Brigitte moans. I hit the gas and point the Lexus in the direction of Vidocq and Allegra’s.
I BEACH THE Lexus half on the curb outside the building, run to Brigitte’s side, and pull her out. The streetlight casts a fat shadow on one wall. I step through and come out in the apartment.

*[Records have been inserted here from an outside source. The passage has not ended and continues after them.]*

/-- A new request is kept for the host side: table 3 (R333, LOOP_IND). A STATUS request has no effect. -/
def pushRequest (lp : Nat) (b : Bytes) (s : State) : State :=
  let x := getLoop s lp
  if byteAt b 2 = 0 then s
  else if 64 ≤ x.reqs.length then incr (cLOOP_SLOT_MISS lp) s
  else evLoop lp 8 (setLoop lp { x with reqs := x.reqs ++ [[1] ++ slice b 1 2 ++ [0] ++ slice b 4 24] } s)

/-- The staged answer to a request (R331, LOOP_IND table 2). The member fault bit is not stated. -/
def stagedAnswer (s : State) (lp seq : Nat) : Bytes × State :=
  let r := takeFree s
  let al := (levelAt s .loop).code
  let fault := (Config.freeDWord r.1).toNat % 2
  let head : Bytes := [1, BitVec.ofNat 8 seq, BitVec.ofNat 8 (al + 4 * fault), 0]
  (head ++ [BitVec.ofNat 8 al, BitVec.ofNat 8 s.crt.sec.code] ++ List.replicate 6 0 ++ slice (getLoop s lp).staged 0 16, r.2)

/-- The node's own slot of a sweep that it may answer (R332, R333). -/
def answerSlot (lp : Nat) (f : Bytes) (s : State) : Bytes × State :=
  let o := slotOffset f (loopAddr s lp)
  let b := slice f o 32
  if !slotGood b then (f, incr (cLOOP_CRC_ERR lp) s)
  else if nbit (byteAt b 0) 0 then (patch f o (sealSlot (patch b 0 [BitVec.ofNat 8 (byteAt b 0 ||| 2)])), s)
  else
    let x := getLoop s lp
    let seq := byteAt b 1
    match x.lastReq with
    | some (q, a) =>
      if q = seq then (patch f o (sealSlot a), s)
      else
        let r := stagedAnswer s lp seq
        (patch f o (sealSlot r.1), pushRequest lp b (setLoop lp { x with lastReq := some (seq, r.1) } r.2))
    | none =>
      let r := stagedAnswer s lp seq
      (patch f o (sealSlot r.1), pushRequest lp b (setLoop lp { x with lastReq := some (seq, r.1) } r.2))

/-- The tuple of a received sweep against the greatest one seen in the last 32 cycles (R345). -/
def noteTuple (lp : Nat) (f : Bytes) (s : State) : State :=
  let x := getLoop s lp
  let t := sweepTuple f
  let old := x.bestAt + 32 * cycleLen s lp < s.now
  match x.best with
  | some b =>
    if t = b then setLoop lp { x with bestAt := s.now } s
    else if old || t.above b then showMaster lp t (setLoop lp { x with best := some t, bestAt := s.now } s)
    else s
  | none => showMaster lp t (setLoop lp { x with best := some t, bestAt := s.now } s)

/-- A valid sweep at a node that does not source (R332, R340–R345): what it learns, and the frame as it goes on. -/
def memberSweep (lp : Nat) (west : Bool) (f : Bytes) (s0 : State) : Bytes × State :=
  let h := sweepHeader f
  let c := beAt h 4 2
  let s1 := noteTuple lp f (incr (cLOOP_SWEEPS_RX lp) s0)
  let al := byteAt h 2 % 4
  let x := { getLoop s1 lp with heard := true, listenFrom := s1.now, masterAlarm := al, broken := nbit (byteAt h 2) 2 }
  let s := setLoop lp x s1
  let current := x.best = some (sweepTuple f)
  let stale := match x.accepted with | some a => decide (c ≠ a) && !cycleNewer c a | none => false
  if stale then (addCorrection s lp west f, incr (cLOOP_STALE lp) s)
  else if !current then (addCorrection s lp west f, s)
  else
    let fresh := match x.accepted with | some a => cycleNewer c a | none => true
    let s2 := if regFld s rTIM_CFG 4 2 = lp then followLoop (sweepTime s lp west f) s else s
    let s3 := takeSweepAudio lp f (if fresh then acceptCycle lp west f s2 else s2)
    let mine := decide (1 ≤ loopAddr s lp) && decide (loopAddr s lp ≤ beAt h 6 2 % 1024) && loopRole s lp ≠ 2 && !nbit (byteAt h 1) 1
    if mine then
      let r := answerSlot lp f s3
      (addCorrection r.2 lp west r.1, r.2)
    else (addCorrection s3 lp west f, s3)

/-- Two masters meet (R345): the lower tuple stands down and adopts the winner's epoch. -/
def masterConflict (lp : Nat) (f : Bytes) (s : State) : State :=
  let x := getLoop s lp
  let t := sweepTuple f
  let s1 := evLoop lp 0 (incr (cLOOP_CONFLICTS lp) s)
  if t.above (ownTuple s lp) then
    let y := { x with sourcing := false, listenFrom := s.now, heard := true, best := some t, bestAt := s.now, cycleAt := none, tokenOut := 0,
                      accepted := none, audioDue := false, broken := false }
    showMaster lp t (setLoop lp y s1)
  else s1

/-- SWEEP_RX (R332, R340–R345): `west` is the lane it comes on. -/
def execSweepRx (lp : Nat) (west : Bool) (frame : Bytes) (s : State) : Result :=
  let x := getLoop s lp
  if !loopRuns s lp || !(x.side west).lock then .next s
  else if loopAborted frame then .next (if x.sourcing then s else passOn lp west frame frame s)
  else if !sweepGood frame then
    let s1 := incr (cLOOP_CRC_ERR lp) s
    .next (if x.sourcing then s1 else passOn lp west frame frame s1)
  else if x.sourcing then .next (if (sweepTuple frame).serial = Config.serial.toNat then s else masterConflict lp frame s)
  else
    let r := memberSweep lp west frame (cutOwn lp (x.outLane west) s)
    .next (passOn lp west r.1 (setWrapped r.1) r.2)

/-- MASTER_LISTEN_TIMEOUT (R344): no valid sweep for 3 cycle lengths + (255 − PRIO) µs. -/
def execMasterListenTimeout (lp : Nat) (s : State) : Result :=
  let x := getLoop s lp
  if !loopRuns s lp || loopRole s lp ≠ 0 || x.sourcing then .next s
  else
    let s1 := endAudio lp (reachTime (x.listenFrom + 3 * cycleLen s lp + us (255 - regFld s (rLOOP_CFG lp) 14 8)) s)
    let kept := (mget (fun _ => 0) s.crt.ret.loopEpochs lp).toNat
    let e : Word := BitVec.ofNat 32 (1 + max kept (getReg s (rLOOP_EPOCH lp)).toNat)
    let s2 := setRet { s1.crt.ret with loopEpochs := mset (fun _ => 0) s1.crt.ret.loopEpochs lp e } s1
    let y := { getLoop s2 lp with sourcing := true, cycleAt := none, tokenOut := 0, broken := false, breakSeen := false, audioDue := false }
    .next (showMaster lp { ownTuple s2 lp with epoch := e.toNat } (setLoop lp y s2))

/-- Time in 1/100 ns that a frame takes on a lane (R326). -/
def loopFrameTime (f : LoopTx) : Nat := 256 * ceilDiv f.bytes.length 8

/-- The frames that end at least 1 µs before the next cycle start (R335). -/
def inTime (left : Nat) : List LoopTx → List LoopTx
  | [] => []
  | f :: rest => if loopFrameTime f ≤ left then f :: inTime (left - loopFrameTime f) rest else []
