-- ==== Sys2Proof/Footprint.lean ====
section
/-! DEFINITION. The frame of each command: the registers it may write, the counters it may advance and the parts of the state it may
change. All else is unchanged by it. -/

namespace Sys2Proof.Machine

/-- The offsets of a register that comes once for each number. -/
def atIndex (f : Nat → Nat) (o : Nat) : Prop := ∃ n, o = f n

/-- The copies of a register that each view holds (R500). -/
def inViews (r o : Nat) : Prop := ∃ p, o = viewKey p r

/-- Consecutive words, in each view. -/
def inViewWords (r o : Nat) : Prop := ∃ p k, o = viewKey p (r + 4 * k)

/-- Consecutive words. -/
def inWords (r o : Nat) : Prop := ∃ k, o = r + 4 * k

/-- The parts of the state beside the registers, the counters and the queue of commands. -/
inductive Part where
  | now
  | latch
  | freeUsed
  | out
  | ident
  | alp
  | hep
  | vfm
  | wqm
  | dma
  | pool
  | eth
  | flp
  | tmg
  | swc
  | cph
  | str
  | loops
  | cas
  | svc
  | crt
  | mbx
  | pcr
  | img
  | mem
  | tim
  | sinks
  | svcMemory
  | devbuf
  | banks
deriving DecidableEq, Repr

/-- A part is the same in two states. Byte memories are compared by what each address reads. -/
def Part.same (p : Part) (s t : State) : Prop :=
  match p with
  | .now => t.now = s.now
  | .latch => t.latch = s.latch
  | .freeUsed => t.freeUsed = s.freeUsed
  | .out => t.out = s.out
  | .ident => t.ident = s.ident
  | .alp => t.alp = s.alp
  | .hep => t.hep = s.hep
  | .vfm => t.vfm = s.vfm
  | .wqm => t.wqm = s.wqm
  | .dma => t.dma = s.dma
  | .pool => t.pool = s.pool
  | .eth => t.eth = s.eth
  | .flp => t.flp = s.flp
  | .tmg => t.tmg = s.tmg
  | .swc => t.swc = s.swc
  | .cph => t.cph = s.cph
  | .str => t.str = s.str
  | .loops => t.loops = s.loops
  | .cas => t.cas = s.cas
  | .svc => { t.svc with scratch := s.svc.scratch } = s.svc
  | .crt => t.crt = s.crt
  | .mbx => t.mbx = s.mbx
  | .pcr => t.pcr = s.pcr
  | .img => t.img = s.img
  | .mem => { t.mem with svc := s.mem.svc, devbuf := s.mem.devbuf, banks := s.mem.banks } = s.mem
  | .tim => t.tim = s.tim
  | .sinks => t.sinks = s.sinks
  | .svcMemory => (∀ a, mget zeroByte t.mem.svc a = mget zeroByte s.mem.svc a)
      ∧ ∀ a, mget zeroByte t.svc.scratch a = mget zeroByte s.svc.scratch a
  | .devbuf => ∀ a, mget zeroByte t.mem.devbuf a = mget zeroByte s.mem.devbuf a
  | .banks => ∀ a, mget zeroByte t.mem.banks a = mget zeroByte s.mem.banks a

/-- The parts of the state that a command may change. -/
def partsOf (c : Instr) : List Part :=
  match c with
  | .registerWrite .. | .wakePatternRx .. | .memoryRequest .. | .mgmtPlay .. | .mgmtPlayStop .. | .mgmtReset ..
  | .wakeRx .. | .tlpFrameRx .. | .slotFrameRx .. | .threadInstruction .. | .threadTrap .. | .craterResume
  | .tamperAccept | .zeroiseComplete | .recActivate | .mctpSignedReset .. | .emergencyPathReady
  | .configurationReady | .startFailure .. | .startDeadline | .vin12Good | .vin12Lost | .vaux33Lost
  | .swresetFull .. | .powerTransitionDone | .p3Wake .. | .thermalSample .. | .islandClockFault .. =>
    [.now, .latch, .freeUsed, .out, .ident, .alp, .hep, .vfm, .wqm, .dma, .pool, .eth, .flp, .tmg, .swc, .cph, .str,
    .loops, .cas, .svc, .crt, .mbx, .pcr, .img, .mem, .tim, .sinks, .svcMemory, .devbuf]
  | .insnNop .. | .insnMove .. | .insnFill .. | .insnLoadi .. | .insnAdd .. | .insnLoop .. | .insnBranch ..
  | .insnWait .. | .insnSignal .. | .insnMode .. | .insnFence .. | .fenceDone .. | .insnHalt .. | .haltDone .. =>
    [.out, .hep, .dma, .cas, .svc]
  | .secureState .. | .secureSlotGen .. | .mbxWordCommit .. | .mbxRelease .. | .mbxDbSet .. | .mbxDbMaskWrite ..
  | .emptyEnWrite .. | .craterRequestRead | .mctpWrite .. | .mctpRelease => [.out, .hep, .cas, .svc, .mbx]
  | .inputCombinationAccept .. | .emsgDeclare .. | .emsgClear .. | .emsgDrillStart .. | .emsgDrillEnd ..
  | .retrainTimeout .. | .trainingTimeout .. | .mapHoldExpiry .. => [.now, .out, .alp, .hep, .cas, .crt, .pcr, .tim]
  | .txholdLimit .. | .recalStart .. | .recalVerified .. | .recalTimeout .. | .recalDeferExpiry .. | .synthLock ..
  | .synthLockTimeout .. | .synthRelockAttempt .. => [.now, .out, .hep, .eth, .swc, .cas]
  | .threadEvwait .. | .threadEvpost .. | .threadMret .. | .threadRelease .. | .threadHalt .. | .threadHeld ..
  | .setupRegisterWrite .. | .wdogKick .. => [.svc]
  | .eventMaskWrite .. | .vendorMessageRx .. | .bmeClear .. | .bmeSet .. | .d3hotEntry .. | .d0Return ..
  | .msixMaskWrite .. => [.out, .hep, .cas]
  | .channelStart .. | .channelResume .. | .channelAbort .. | .channelAbortDone .. | .channelPauseSet ..
  | .channelPaused .. | .channelPauseClear .. => [.dma]
  | .functionStopped .. | .dtuUnmapComplete .. | .adminVfStateQuiesce .. | .adminVfStateRun .. | .adminDtuMap ..
  | .adminDtuUnmap .. => [.out, .hep, .vfm, .wqm, .cas, .svc, .svcMemory]
  | .adminVfConfig .. | .adminTableWrite .. | .adminKeyInstall .. | .adminKeyRetire .. | .adminStorConnect ..
  | .adminStorRaw .. => [.freeUsed, .out, .hep, .vfm, .wqm, .flp, .tmg, .swc, .str, .cas, .svc, .crt, .svcMemory]
  | .flpIndRead .. | .flpIndWrite .. | .flpInsert .. | .flpDelete .. | .agingScanBucket => [.out, .hep, .flp, .cas]
  | .icrespRx .. | .pduR2tRx .. | .c2hdataRx .. | .capsuleRespRx .. | .c2htermreqRx .. =>
    [.out, .hep, .vfm, .wqm, .flp, .cph, .str, .cas, .svc, .svcMemory]
  | .flrTagQuarantine .. | .linkTrainingDone .. | .replayTimerExpiry .. | .retrainRelock .. | .verifyTimeout .. =>
    [.now, .out, .hep, .cas]
  | .vfEnableSet | .descriptorFetch .. | .adminStorDisconnect .. | .adminPlay .. | .adminPlayStop .. =>
    [.out, .hep, .wqm, .str, .cas, .svc, .svcMemory]
  | .imgWrite .. | .imgActivate .. | .imgDeactivate .. | .imgVerify .. | .imgAbort .. => [.img]
  | .spillReadbackSelect .. | .tephraCfgWrite .. | .swcIndWrite .. | .swcIndRead .. => [.swc]
  | .memberBlocksReturn | .profileQuiesce .. | .profileRun .. | .profileStopped .. => [.flp]
  | .rtoExpiry .. | .keepaliveProbe .. | .connectOpenTimeout .. | .journalFlush =>
    [.now, .out, .hep, .vfm, .wqm, .flp, .cph, .str, .cas, .svc, .svcMemory]
  | .configRequest .. | .pcieLinkDown | .perstAssert | .hotReset =>
    [.latch, .out, .alp, .hep, .vfm, .wqm, .dma, .str, .cas, .svc, .crt, .mbx, .pcr, .tim, .svcMemory]
  | .cqHeadWrite .. | .descNop .. | .adminQueueConfig .. | .adminQueueReset .. => [.out, .hep, .wqm, .cas, .svc, .svcMemory]
  | .qctlResetMode0 .. | .qctlResetMode1 .. | .adminCfgWrite .. | .lsQueueRestore .. => [.wqm]
  | .tokenRx .. | .breakRx .. | .loopLockLoss .. | .loopWakeSend .. => [.out, .loops]
  | .pdRespRx .. | .loopIndRead .. | .loopIndWrite .. | .blockLockRegained .. => [.loops]
  | .mctpRead | .recStatus | .smbErrsrcRead | .smbArbitrationLost => [.out, .mbx]
  | .pwrCtlP0 .. | .pwrCtlP1 .. | .pwrCtlP2 .. | .pwrCtlP3 .. => [.out, .hep, .cas, .pcr]
  | .journalWriteDone | .strIndRead .. | .strIndWrite .. => [.str]
  | .mseWrite .. | .numvfsWrite .. | .perstDeassert => [.hep]
  | .sqTailWrite .. | .cqArmWrite .. | .geyserWrite .. => [.out, .hep, .wqm, .cas]
  | .poolRebuild .. | .poolIndRead .. | .poolIndWrite .. => [.pool]
  | .gondolaMarkerRx .. | .markerLockLoss .. | .topoRx .. => [.out, .alp, .hep, .cas, .crt, .pcr, .tim]
  | .craterWatchdogExpiry | .lockstepMismatch | .doubleTrap => [.latch, .out, .hep, .cas, .crt, .mbx, .pcr, .tim]
  | .vaux33Good | .resetRelease | .thermalTripRelease => [.now, .out, .hep, .cas, .crt, .pcr, .tim]
  | .ptpRateWrite .. | .ptpStepWrite .. | .eventLogWrite => [.out, .hep, .cas, .tim]
  | .holdoverExpiry | .drillTimeout => [.now, .out, .alp, .hep, .cas, .crt, .tim]
  | .pfcFrameRx .. | .stationEntryWrite .. => [.eth]
  | .pfcPauseExpiry .. | .recalDue .. => [.now, .eth]
  | .ingressLookup .. | .cacheMissReturn .. => [.freeUsed, .out, .hep, .flp, .tmg, .swc, .cph, .cas, .tim]
  | .switchAdmit .. | .lsStagingHead .. => [.out, .hep, .flp, .swc, .cas]
  | .cipherDispatch .. | .lsPassDispatch => [.out, .hep, .cph, .cas]
  | .passResume .. | .workingCopyRestore .. => [.cph]
  | .cipherPassComplete .. | .preemptAbandon .. => [.now, .out, .hep, .cph, .cas]
  | .ckptCommit .. | .keyCommitDone => [.out, .hep, .wqm, .cph, .cas, .svc, .crt, .svcMemory]
  | .stnLoRead .. | .pmemHiRead .. => [.out]
  | .tmgIndRead .. | .tmgIndWrite .. => [.tmg]
  | .cphIndRead .. | .logEntryLoad .. => []
  | .storCmdExecute .. | .adminJnlRead .. => [.freeUsed, .out, .hep, .vfm, .wqm, .flp, .cph, .str, .cas, .svc, .tim, .svcMemory]
  | .flrComplete .. | .quiesceTimeout .. => [.now, .out, .hep, .vfm, .wqm, .cas, .svc, .svcMemory]
  | .fnCtlQuiesce .. | .fnCtlRun .. => [.vfm]
  | .dmaBurstComplete .. | .insnStore .. => [.out, .hep, .vfm, .dma, .cas, .svc, .svcMemory, .devbuf]
  | .poolRequest .. | .bufferFree .. => [.freeUsed, .out, .hep, .pool, .cas, .tim]
  | .poolWaitExpiry .. | .rebuildDone .. => [.now, .freeUsed, .out, .hep, .pool, .cas, .tim]
  | .pdMeasure .. | .wakeSignallingEnd .. => [.now, .out, .loops]
  | .trainingLock .. | .verifyRetry .. => [.now, .out, .cas, .crt]
  | .casRemoveReq .. | .casMemberReset .. => [.out, .cas]
  | .evwaitDeadline .. | .svcTimerEvent .. => [.now, .svc]
  | .imgStagedChecked | .imgVerifyDone => [.now, .out, .hep, .cas, .img]
  | .scrubSegmentDue | .owedMoveTick => [.now, .mem]
  | .timCfgWrite .. | .telemetrySample .. => [.tim]
  | .counterLowRead .. => [.latch, .out, .eth, .flp, .cph, .svc]
  | .drillCtlStart .. => [.out, .alp, .hep, .cas]
  | .drillCtlStop .. => [.out, .alp, .hep, .cas, .crt, .tim]
  | .precedenceLevelArrive .. =>
    [.out, .alp, .hep, .wqm, .eth, .flp, .swc, .cph, .str, .loops, .cas, .svc, .img, .mem, .svcMemory]
  | .entryDone => [.out, .alp, .hep, .str, .cas, .tim]
  | .parameterSweep .. => [.freeUsed, .out, .hep, .vfm, .wqm, .tmg, .str, .cas, .svc, .tim, .svcMemory]
  | .ethFrameReceive .. => [.now, .eth, .flp, .swc]
  | .pfcXoffRepeat .. => [.now, .out, .eth]
  | .spillReadReturn .. => [.now, .freeUsed, .out, .hep, .swc, .cas, .tim]
  | .slalomCellTime .. => [.out, .hep, .eth, .flp, .swc, .cas]
  | .outputFrameBoundary .. => [.out, .hep, .eth, .tmg, .swc, .cph, .loops, .cas, .sinks]
  | .shaperConform .. => [.now, .out, .hep, .tmg, .cas]
  | .egressPass .. => [.freeUsed, .out, .hep, .eth, .flp, .tmg, .swc, .cph, .cas, .tim]
  | .tephraEntryWrite => [.out, .hep, .swc, .cas]
  | .resultRelease .. => [.out, .hep, .flp, .swc, .cph, .cas]
  | .keyLoad .. => [.freeUsed, .out, .hep, .cph, .cas, .tim]
  | .engineKatDone .. => [.out, .hep, .cph, .cas, .crt, .tim]
  | .ethLinkChange .. => [.out, .hep, .eth, .swc, .cas]
  | .tsInfoPop .. => [.latch, .out, .eth]
  | .ageFifoPop .. => [.out, .flp]
  | .nearFifoPop .. => [.out, .cph]
  | .tcpSegmentRx => [.out, .hep, .vfm, .wqm, .flp, .cph, .str, .cas, .svc, .sinks, .svcMemory]
  | .delayedAckExpiry .. => [.now, .flp, .str]
  | .storCmdTimeout .. => [.now, .out, .hep, .vfm, .wqm, .str, .cas, .svc, .svcMemory]
  | .connectionClosed .. => [.out, .hep, .wqm, .flp, .str, .cas, .svc, .svcMemory]
  | .journalRecordForm .. => [.out, .hep, .cph, .str, .loops, .cas, .sinks]
  | .anchorCommit => [.now, .out, .hep, .cph, .str, .cas]
  | .autoPlayStart .. => [.now, .str]
  | .playBlockOutput .. => [.out, .hep, .wqm, .flp, .str, .loops, .cas, .svc, .svcMemory]
  | .playRepeatEnd .. => [.out, .hep, .flp, .str, .cas]
  | .playFadeEnd .. => [.now, .out, .hep, .flp, .str, .cas]
  | .vfFlr .. => [.latch, .out, .hep, .vfm, .wqm, .dma, .str, .cas, .svc, .crt, .pcr, .svcMemory]
  | .pfFlr => [.latch, .out, .hep, .vfm, .wqm, .dma, .str, .cas, .svc, .crt, .mbx, .pcr, .svcMemory]
  | .vfEnableClear => [.latch, .out, .hep, .vfm, .wqm, .dma, .str, .cas, .svc, .crt, .svcMemory]
  | .slotControlWrite .. => [.latch, .out, .hep, .vfm, .wqm, .dma, .str, .cas, .svc, .crt, .mbx, .svcMemory]
  | .readCompletionRx .. =>
    [.freeUsed, .out, .hep, .vfm, .wqm, .dma, .flp, .tmg, .swc, .cph, .str, .cas, .svc, .crt, .mbx, .svcMemory, .devbuf]
  | .completionTimeout .. =>
    [.now, .freeUsed, .out, .hep, .vfm, .wqm, .dma, .flp, .tmg, .swc, .cph, .str, .cas, .svc, .crt, .mbx, .svcMemory,
    .devbuf]
  | .vfmIndRead .. => [.freeUsed, .out, .hep, .vfm, .wqm, .cas, .svc, .tim, .svcMemory]
  | .vfmIndWrite .. => [.out, .hep, .vfm, .wqm, .cas]
  | .dtuMissFill .. => [.freeUsed, .out, .hep, .vfm, .cas, .tim]
  | .txFrame .. => [.out, .hep, .wqm, .dma, .flp, .cas, .svc, .svcMemory]
  | .rxFrameDeliver .. => [.out, .hep, .wqm, .cas, .svc, .sinks, .svcMemory]
  | .moderationTimerExpiry .. => [.now, .out, .hep, .wqm, .cas]
  | .queueResetDrained .. => [.now, .freeUsed, .out, .hep, .wqm, .str, .cas, .svc, .svcMemory]
  | .adminTableRead .. => [.out, .hep, .wqm, .flp, .tmg, .swc, .str, .cas, .svc, .svcMemory]
  | .insnLoad .. => [.out, .hep, .vfm, .dma, .cas, .svc]
  | .waitTimeExpiry .. => [.now, .dma]
  | .dmaTimerExpiry .. => [.now, .out, .hep, .dma, .cas]
  | .reqSetWrite .. => [.out, .hep, .dma, .cas]
  | .pmemWordWrite .. => [.freeUsed, .dma]
  | .loopCycleStart .. => [.now, .freeUsed, .out, .hep, .dma, .cph, .loops, .cas]
  | .sweepRx .. => [.freeUsed, .out, .hep, .dma, .cph, .loops, .cas, .tim]
  | .sweepReturn .. => [.out, .hep, .loops, .cas]
  | .loopFrameRx .. => [.out, .flp, .loops]
  | .pdReqRx .. => [.freeUsed, .out]
  | .loopUnwrap .. => [.now, .loops]
  | .masterListenTimeout .. => [.now, .out, .hep, .loops, .cas, .crt]
  | .fabricFrameRx .. => [.out, .swc, .cas]
  | .peerDetect .. => [.cas]
  | .topoPeriodicSend => [.out, .cas, .crt]
  | .tlpHoldExpiry .. => [.now, .out, .cas]
  | .threadReset .. => [.dma, .svc]
  | .threadResume .. => [.svc, .svcMemory]
  | .faultFifoPop .. => [.out, .svc]
  | .serviceWdogExpiry => [.now, .latch, .out, .hep, .vfm, .wqm, .dma, .str, .cas, .svc, .crt, .mbx, .pcr, .tim, .svcMemory]
  | .secureAttest .. => [.out, .hep, .vfm, .cas, .svc, .crt, .mbx]
  | .secureKeyopAck .. => [.out, .hep, .cas, .svc, .crt, .mbx]
  | .recBegin .. => [.out, .mbx, .img]
  | .recData .. => [.out, .mbx, .img, .banks]
  | .recFinish => [.out, .hep, .cas, .mbx, .img]
  | .mctpPowerState .. => [.out, .hep, .cas, .mbx, .pcr]
  | .smbSclTimeout => [.mbx]
  | .imgPageWrite => [.now, .out, .hep, .cas, .img, .banks]
  | .imgConfirm .. => [.out, .hep, .cas, .img]
  | .imageVerified => [.now, .out, .hep, .cas, .crt, .pcr, .img, .tim]
  | .storeReady => [.now, .out, .hep, .cph, .cas, .crt, .pcr, .tim]
  | .fullOperation => [.now, .out, .hep, .pool, .cas, .pcr]
  | .swresetService .. => [.latch, .out, .hep, .vfm, .wqm, .dma, .str, .cas, .svc, .crt, .mbx, .pcr, .tim, .svcMemory]
  | .thermalHoldEnd => [.now, .out, .hep, .dma, .eth, .flp, .swc, .cph, .cas, .svc, .pcr, .tim]
  | .scrubLineRead .. => [.out, .hep, .cas, .mem, .tim]
  | .nvmLineWrite .. => [.out, .hep, .cas, .mem]
  | .slewEnd => [.now, .tim]
  | .ptpNsRead .. => [.latch, .out]
  | .freewheelTimeout => [.now, .out, .hep, .cas, .tim]
  | .telemetrySnapshot => [.now, .out, .hep, .cas, .svc, .tim, .svcMemory]
  | .deviceTimeSecond => [.now, .out, .hep, .dma, .cas, .tim]
  | .tamperTripCondition .. => [.crt]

I don’t know what time it is. Probably three or four. All the lights are off. In my head, the room is still the same as when I left it eleven years ago, but it’s not my place and Vidocq has changed everything. I want to put Brigitte down on the couch, but I keep stumbling over chairs and piles of books. Fuck it. I start kicking anything that makes noise.
“Wake up! Wake up! Wake up!”
A light comes on in the bedroom. Allegra wanders out in an extra-extra-large Max Overload T-shirt. Vidocq follows, tying his robe.
“What time is it? What’s going on?” asks Allegra, rubbing her eyes.
Now that I can see, I carry Brigitte over to where they’re standing.
“She’s hurt and she’s lost a lot of blood.”
“Who is she? If she needs blood take her to an emergency room.”
“She isn’t hospital hurt. She’s Kinski hurt, but he’s gone, so you’re Kinski tonight.”
“What happened to her?”
“There was a metric assload of Drifters. One of them bit her.”
“What the hell? What’s a Drifter?”
“A High Plains Drifter.”
Vidocq clears his throat.
“He means revenants. Zombies.”
Allegra’s forehead creases in a frown.
“There really are zombies? Why doesn’t anyone tell me these things?”
“They’re extremely rare. I’ve only seen an outbreak once in this country and it was put down quickly.”
I say, “History later. A chunk of her neck is missing.”
Allegra points past me.
“Put her on the kitchen counter.”
She and Vidocq grab plates, utensils, and a cutting board and toss them on a nearby table. When there’s a clean spot, I lay out Brigitte, facedown. Allegra pushes the hair back from Brigitte’s wound. I put a kitchen towel under her so her face isn’t right on the tile.
“Eugène, get the first-aid kit from the bathroom. And the pharaoh grubs.”